On Thursday, 28 February 2013 at 14:31:08 UTC, Steven Schveighoffer wrote:
On Thu, 28 Feb 2013 06:23:45 -0500, deadalnix

I have to say I agree with deadalnix.

you have essentially in lexer.c:

outer:
while(1)
{
   switch(r.front)
   {
      case 0:
        break outer;
      ...
   }
}

whereas a range where empty is defined as r.front == 0:

while(!r.empty)  // inlined to r.front != 0
{
   switch(r.front) // why would another load occur here?
   {
      // no need to check for 0, already done
      ...
   }
}

If this doesn't translate to the same code, I don't know why not[SNIP].

-Steve

The difference is that by doing "!r.empty" first, you are actually executing "r.front == 0" each and every time, before doing the rest of the checks proper.

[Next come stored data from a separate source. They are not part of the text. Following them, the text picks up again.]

/-! ### The object dictionary -/

/-- A staging set (R81, R91) by key: its staged values in index:subindex order and the commit control entries its path
reads. `order` keeps the keys in the order they were first staged, which is the record order of an image (R90). -/
structure StageSet where
  entries : Tbl (Option (List Byte)) := []
  order : List Nat := []
  state : Nat := 0
  refusedAt : Nat := 0
  reason : Nat := 0
  lastAbort : Nat := 0
  deriving DecidableEq, Repr

/-- A commit that runs or waits (R82): its set, and whether it checks only (COMMIT = 2). `emcyKind` is byte 0 of its
commit-refused EMCY, if it sends one (R85). -/
structure CommitRun where
  set : Nat := 0
  checkOnly : Bool := false
  emcyKind : Option Nat := none
  deriving DecidableEq, Repr

/-- A stored slot of the configuration region (R86–R88): its store count, the layout it was built for and its records. -/
structure StoredSlot where
  count : Nat := 0
  layout : Nat := 0x0100
  records : List (Nat × List Byte) := []
  deriving DecidableEq, Repr

/-- A store or restore being written: which, the slot written (`none`: both are being invalidated) and its contents, who asked (0 field
path, 1–64 BAR2 port + 1, 65 trusted world, 66 image action), and the path an SDO answer goes to. -/
structure StoreRun where
  what : Nat := 0
  slot : Option Nat := none
  content : StoredSlot := {}
  who : Nat := 0
  path : Nat := 0
  deriving DecidableEq, Repr

/-- A store or restore that a running commit holds back (R84): which (0–2 store all, communication, application; 3–5
restore), who, and the path of its answer. -/
structure StoreWait where
  what : Nat := 0
  who : Nat := 0
  path : Nat := 0
  deriving DecidableEq, Repr

/-- An image action in progress (R90): which, from which set's path, and whether from FoE. Once it has ended, IMAGE_STATE,
IMAGE_ERROR and IMAGE_FAIL_AT as it leaves them (R478). -/
structure ImageRun where
  action : Nat := 0
  who : Nat := 0
  foe : Bool := false
  ended : Bool := false
  state : Nat := 0
  err : Nat := 0
  failAt : Nat := 0
  deriving DecidableEq, Repr

/-- A dictionary access (R76, R476): who makes it, the path its answer goes to (0 CoE, 1 and 2 the CAN FD controllers), the
entry, OFFSET and LENGTH of a BAR2 command (`none` for a whole value), and the bytes of a write. `foe` is the ACTION of a
dict.igdi file, whose bytes it then carries (R113). -/
structure Access where
  who : Requester := .field
  path : Nat := 0
  write : Bool := false
  idx : Nat := 0
  sub : Nat := 0
  part : Option (Nat × Nat) := none
  bytes : List Byte := []
  foe : Option Nat := none
  deriving DecidableEq, Repr

/-- The dictionary server: staging sets by requester (0 field network, 1–64 BAR2 ports, 65 trusted world, 66 image
loader), the running commit and those queued behind it, its values not yet in effect, the image buffer and its action,
the store in progress and those waiting, and the in-force copies of entries that wait for a later instant (a reset), the instant the last check
phase ended, and the accesses that wait for PD2 to wake (R79). -/
structure DictSt where
  sets : Tbl StageSet := []
  running : Option CommitRun := none
  queued : List CommitRun := []
  applying : List (Nat × List Byte) := []
  image : List Byte := []
  imageRun : Option ImageRun := none
  storing : Option StoreRun := none
  storeWait : List StoreWait := []
  held : Tbl (Option Nat) := []
  checkedAt : Nat := 0
  waiting : List Access := []
  deriving DecidableEq, Repr

/-! ### Fieldbus attachment -/

/-- An emergency message as it was formed (R111): code, error register, five manufacturer bytes. -/
structure Emcy where
  code : Nat := 0
  reg : Nat := 0
  data : Nat := 0
  deriving DecidableEq, Repr

/-- A CANopen FD node (R103): its NMT state (0 initialisation, 4 stopped, 5 operational, 127 pre-operational), its
controller's bus-off and error-passive states, the values of 0x1FE0:02–06 in force, what each TPDO last sent, the synchronous RPDOs
that wait for the next SYNC, and the SYNCs counted. -/
structure CanNode where
  nmt : Nat := 0
  busOff : Bool := false
  errPassive : Bool := false
  enabled : Bool := false
  nodeId : Nat := 0
  arbRate : Nat := 3
  dataRate : Nat := 2
  sent : Tbl (Option (List Byte)) := []
  held : Tbl (Option (List Byte)) := []
  syncs : Nat := 0
  deriving DecidableEq, Repr

/-- An FoE write of a firmware image awaiting its verification (R114): 1 open world, 2 trusted; and its slot. -/
structure FoeImage where
  kind : Nat := 1
  slot : Nat := 0
  deriving DecidableEq, Repr
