-- ==== Sys2Proof/Machine/Contexts.lean ====
section
/-! DEFINITION. Render and compute contexts: the memory they reach, their fences and statistics, what runs of them on which core, the
level of their work, their faults, creation, submission and removal (R115, R120, R140–R160). -/

namespace Sys2Proof.Machine

/-! ### The memory a context reaches -/

/-- The key under which trusted context `n` is kept (R146, R377). -/
def trustedKey (n : Nat) : Nat := 4097 + n

/-- The physical address of byte `a` of a context's window; a trusted context names physical addresses. -/
def ctxAddr (s : State) (key a : Nat) : Option Nat := if key < 4096 then winAddr s key a else some a

/-- Whether `n` bytes at `a` are a context's to reach. -/
def ctxIn (s : State) (key a n : Nat) : Bool := if key < 4096 then inWindow s key a n else true

/-- One byte of a context's window. -/
def ctxByte (s : State) (key a : Nat) : Byte :=
  match ctxAddr s key a with
  | some p => memRd s p
  | none => 0

/-- `n` bytes of a context's window. -/
def ctxRd (s : State) (key a n : Nat) : List Byte := (rangeFrom a n).map (ctxByte s key)

/-- A 32-bit word of a context's window. -/
def ctxWord (s : State) (key a : Nat) : Nat := leVal (ctxRd s key a 4)

/-- The state with bytes written into a context's window. -/
def ctxWr (s : State) (key a : Nat) (bs : List Byte) : State :=
  memWrAll s ((List.range bs.length).filterMap (fun i => (ctxAddr s key (a + i)).map (fun p => (p, bs[i]?))))

/-! ### Records -/

/-- The render context with a key. -/
def rctxOf (s : State) (key : Nat) : Option RCtx := tget (fun _ => none) s.raster.rctx key
/-- The state with a render context replaced. -/
def setRctx (s : State) (key : Nat) (x : Option RCtx) : State :=
  { s with raster := { s.raster with rctx := tset (fun _ => none) s.raster.rctx key x } }
/-- The compute context of a client. -/
def cctxOf (s : State) (c : Nat) : Option CCtx := tget (fun _ => none) s.raster.cctx c
/-- The state with a compute context replaced. -/
def setCctx (s : State) (c : Nat) (x : Option CCtx) : State :=
  { s with raster := { s.raster with cctx := tset (fun _ => none) s.raster.cctx c x } }
/-- A raster core. -/
def coreOf (s : State) (n : Nat) : CoreRec := tget (fun _ => {}) s.raster.cores n
/-- The state with a raster core replaced. -/
def setCore (s : State) (n : Nat) (x : CoreRec) : State :=
  { s with raster := { s.raster with cores := tset (fun _ => {}) s.raster.cores n x } }
/-- A hart of a core. -/
def hartOf (k : CoreRec) (h : Nat) : HartRec := tget (fun _ => {}) k.harts h
/-- The core with a hart replaced. -/
def setHart (k : CoreRec) (h : Nat) (x : HartRec) : CoreRec := { k with harts := tset (fun _ => {}) k.harts h x }
/-- A tile slot of a core. -/
def slotOf (k : CoreRec) (i : Nat) : Option SlotRec := tget (fun _ => none) k.slots i
/-- The core with a tile slot replaced. -/
def setSlot (k : CoreRec) (i : Nat) (x : Option SlotRec) : CoreRec :=
  { k with slots := tset (fun _ => none) k.slots i x }
/-- A list with the first element that `p` holds of replaced. -/
def replaceFirst {α : Type} (p : α → Bool) (f : α → α) : List α → List α
  | [] => []
  | x :: r => if p x then f x :: r else x :: replaceFirst p f r

/-! ### Geometry of a context -/

/-- Samples per pixel (R126). -/
def samplesOf (x : RCtx) : Nat := if x.msaa then 4 else 1
/-- The tile formats of a context's five attachments, depth-stencil last (R126). -/
def attFmts (x : RCtx) : List Nat := (List.range 4).map (fun i => at0 0 x.cfmt i) ++ [if x.dsfmt = 0 then 0 else 10 + x.dsfmt]
/-- The footprint F of a context (R126). -/
def footprint (x : RCtx) : Nat := samplesOf x * ((attFmts x).map tileBytes).sum
/-- Tile columns. -/
def tileCols (x : RCtx) : Nat := ceilDiv x.width 64
/-- Tiles of the render target. -/
def tileCount (x : RCtx) : Nat := tileCols x * ceilDiv x.height 64
/-- Tile slots a core has for a context (R126). -/
def slotCount (x : RCtx) : Nat := if footprint x ≤ 64 then 4 else if footprint x ≤ 128 then 2 else 1
/-- The least bin share of a context, in units of 64 KB (R124). -/
def minShare (x : RCtx) : Nat := ceilDiv (80 * tileCount x + 131072) 65536

/-! ### Bin memory (R120) -/

/-- A block of bin memory, as a number of 512 bits. -/
def binGet (s : State) (n : Nat) : Nat := tget (fun _ => 0) s.raster.bin n
/-- The state with a block of bin memory replaced. -/
def binSet (s : State) (n v : Nat) : State := { s with raster := { s.raster with bin := tset (fun _ => 0) s.raster.bin n v } }
/-- Who a block is allocated to. -/
def useOf (s : State) (n : Nat) : Option BlockUse := tget (fun _ => none) s.raster.binUse n
/-- The blocks that `p` holds of are free again. -/
def freeBlocks (s : State) (p : BlockUse → Bool) : State :=
  { s with raster := { s.raster with binUse := s.raster.binUse.filter (fun e => match e.2 with | some u => !p u | none => false) } }
/-- Blocks of the share of a context in use. -/
def blocksUsed (s : State) (key : Nat) : Nat :=
  (s.raster.binUse.filter (fun e => match e.2 with | some u => u.ctx == key | none => false)).length
/-- The first of `n` blocks from `lo` that is free; block 0 never is. -/
def firstFree (s : State) (lo : Nat) : Nat → Option Nat
  | 0 => none
  | n + 1 => if lo ≠ 0 ∧ useOf s lo = none then some lo else firstFree s (lo + 1) n
/-- A block of the units of a share is allocated and written; `none` when they hold no free one. -/
def allocBlock (s : State) (units : List Nat) (u : BlockUse) (v : Nat) : Option (Nat × State) :=
  (units.findSome? (fun n => firstFree s (1024 * n) 1024)).map (fun b =>
    (b, binSet { s with raster := { s.raster with binUse := tset (fun _ => none) s.raster.binUse b (some u) } } b v))
/-- Free blocks of the units of a share. -/
def blocksFree (s : State) (units : List Nat) : Nat :=
  units.foldl (fun a n => a + ((rangeFrom (1024 * n) 1024).filter (fun b => b != 0 && (useOf s b).isNone)).length) 0
/-- The units 8 and above that no context's share holds: the first 512 KB are not open to clients (R120). -/
def freeUnits (s : State) : List Nat :=
  (rangeFrom 8 120).filter (fun n => s.raster.rctx.all (fun p => match p.2 with | some x => !x.units.contains n | none => true))
/-- The units of the trusted contexts, which share them; units 0 to 3 are the compositor context's (R147). DEDUCED: log 155. -/
def trustedUnits : List Nat := [4, 5, 6, 7]
/-! ### Fences (R154) -/

/-- Whether the device-held fence value `w` has reached value `v`, on the ring of 1 to 0xFFFF_FFFF (R154). -/
def fenceReached (w v : Nat) : Bool :=
  w != 0 && decide ((w + 4294967295 - v % 4294967295) % 4294967295 < 2147483648)

/-- The fence value after `v`. -/
def fenceAfter (v : Nat) : Nat := if v = 0xFFFFFFFF then 1 else v + 1

/-- A fence record (R154). -/
def fenceBytes (value status fault time : Nat) : List Byte :=
  leBytes 4 value ++ leBytes 1 status ++ leBytes 1 fault ++ leBytes 2 0 ++ leBytes 8 time

/-! ### Statistics (R142) -/

/-- The statistics block of a context after a submission. -/
def statsBytes (x : RCtx) (b : Sub) : List Byte :=
  leBytes 4 x.renders ++ leBytes 4 x.partials ++ leBytes 8 x.spillBytes ++ leBytes 4 b.primsIn ++
  leBytes 4 b.primsBinned ++ leBytes 4 b.passes ++ leBytes 4 b.stall ++ leBytes 4 b.peak ++
  leBytes 4 (x.faultKind + 256 * x.faultCore + 4096 * x.faultHart) ++ leBytes 4 x.faultAddr ++ leBytes 4 x.faultPc ++
  leBytes 4 x.faultSeq ++ leBytes 4 x.eccCorrected ++ leBytes 8 0

/-- The statistics block is written, if it lies in the window (R142). -/
def writeStats (s : State) (key : Nat) (x : RCtx) (b : Sub) : State :=
  if ctxIn s key x.statsAddr 64 then ctxWr s key x.statsAddr (statsBytes x b) else s

/-! ### Cores -/

/-- Whether a core is powered and takes work (R145). -/
def corePowered (s : State) (n : Nat) : Bool := pdOn s (3 + n / 4) && !s.raster.draining.contains (n / 4)

/-- Whether an allotment includes a core; 0 means all (R149). -/
def allotted (allot n : Nat) : Bool := allot == 0 || bitOf allot n

/-- Whether a core runs a vertex invocation of a context. -/
def runsVertex (k : CoreRec) (key : Nat) : Bool :=
  k.harts.any (fun p => match p.2.vertex with | some v => v.ctx == key | none => false)

/-- Whether a core holds a tile of a context. -/
def holdsTile (k : CoreRec) (key : Nat) : Bool :=
  k.slots.any (fun p => match p.2 with | some x => x.ctx == key | none => false)

/-- Whether a core holds anything at all. -/
def coreIdle (k : CoreRec) : Bool :=
  k.wg.isNone && k.slots.all (fun p => p.2.isNone) && k.harts.all (fun p => p.2.vertex.isNone && p.2.group.isNone)

/-- Whether a hart has nothing to do and may be given work. -/
def hartFree (k : CoreRec) (h : Nat) : Bool :=
  let r := hartOf k h
  r.group.isNone && r.vertex.isNone && !r.halted

/-- Whether any core has started a tile pass or vertex invocation of a render context. -/
def renderStarted (s : State) (key : Nat) : Bool :=
  s.raster.cores.any (fun p => holdsTile p.2 key || runsVertex p.2 key)

/-- Whether any core has started a tile pass or vertex invocation of a submission. -/
def subStarted (s : State) (key fence : Nat) : Bool :=
  s.raster.cores.any (fun p =>
    p.2.slots.any (fun q => match q.2 with | some r => r.ctx == key && r.fence == fence | none => false) ||
      p.2.harts.any (fun q => match q.2.vertex with | some v => v.ctx == key && v.fence == fence | none => false))

/-- Whether any core runs, saves or restores a workgroup of a client. -/
def computeStarted (s : State) (c : Nat) : Bool :=
  s.raster.cores.any (fun p => match p.2.wg with | some w => w.ctx == c | none => false)

/-- A core with the work of those submissions of a render context taken off it whose fence values `p` holds of. -/
def dropRender (key : Nat) (p : Nat → Bool) (k : CoreRec) : CoreRec :=
  let gone := (List.range 4).filter (fun i => match slotOf k i with | some x => x.ctx == key && p x.fence | none => false)
  let harts := (List.range 4).foldl (fun a h =>
    let r := hartOf a h
    let inGone : Bool := match r.group with | some g => gone.contains g.slot | none => false
    let vtx : Bool := match r.vertex with | some v => v.ctx == key && p v.fence | none => false
    if vtx || inGone then setHart a h { r with group := none, vertex := none } else a) k
  gone.foldl (fun a i => setSlot a i none) harts

/-- The cores with that work taken off them. -/
def dropRenderAll (s : State) (key : Nat) (p : Nat → Bool) : State :=
  (List.range 16).foldl (fun t n => setCore t n (dropRender key p (coreOf t n))) s

/-- The cores with every workgroup of a client taken off them. -/
def dropComputeAll (s : State) (c : Nat) : State :=
  (List.range 16).foldl (fun t n =>
    let k := coreOf t n
    match k.wg with
    | some w => if w.ctx = c then setCore t n { k with wg := none } else t
    | none => t) s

Doing it the other way around however, the only time you actually check the sentinel value is once you've reached the actual sentinel value, or you've run out of values "of interest": EG not actually on every element.

You are basically re-ordering the tests to speed up the usual case.

//----

This is kind of the same logic as in C++'s "operator=": It is recommended to always check for self assignment. However, most quality implementations will *not* execute this check, instead being extra careful about instruction ordering.

While the rare self-assignement case becomes more expensive, the common assignment becomes cheaper. That's where the win is.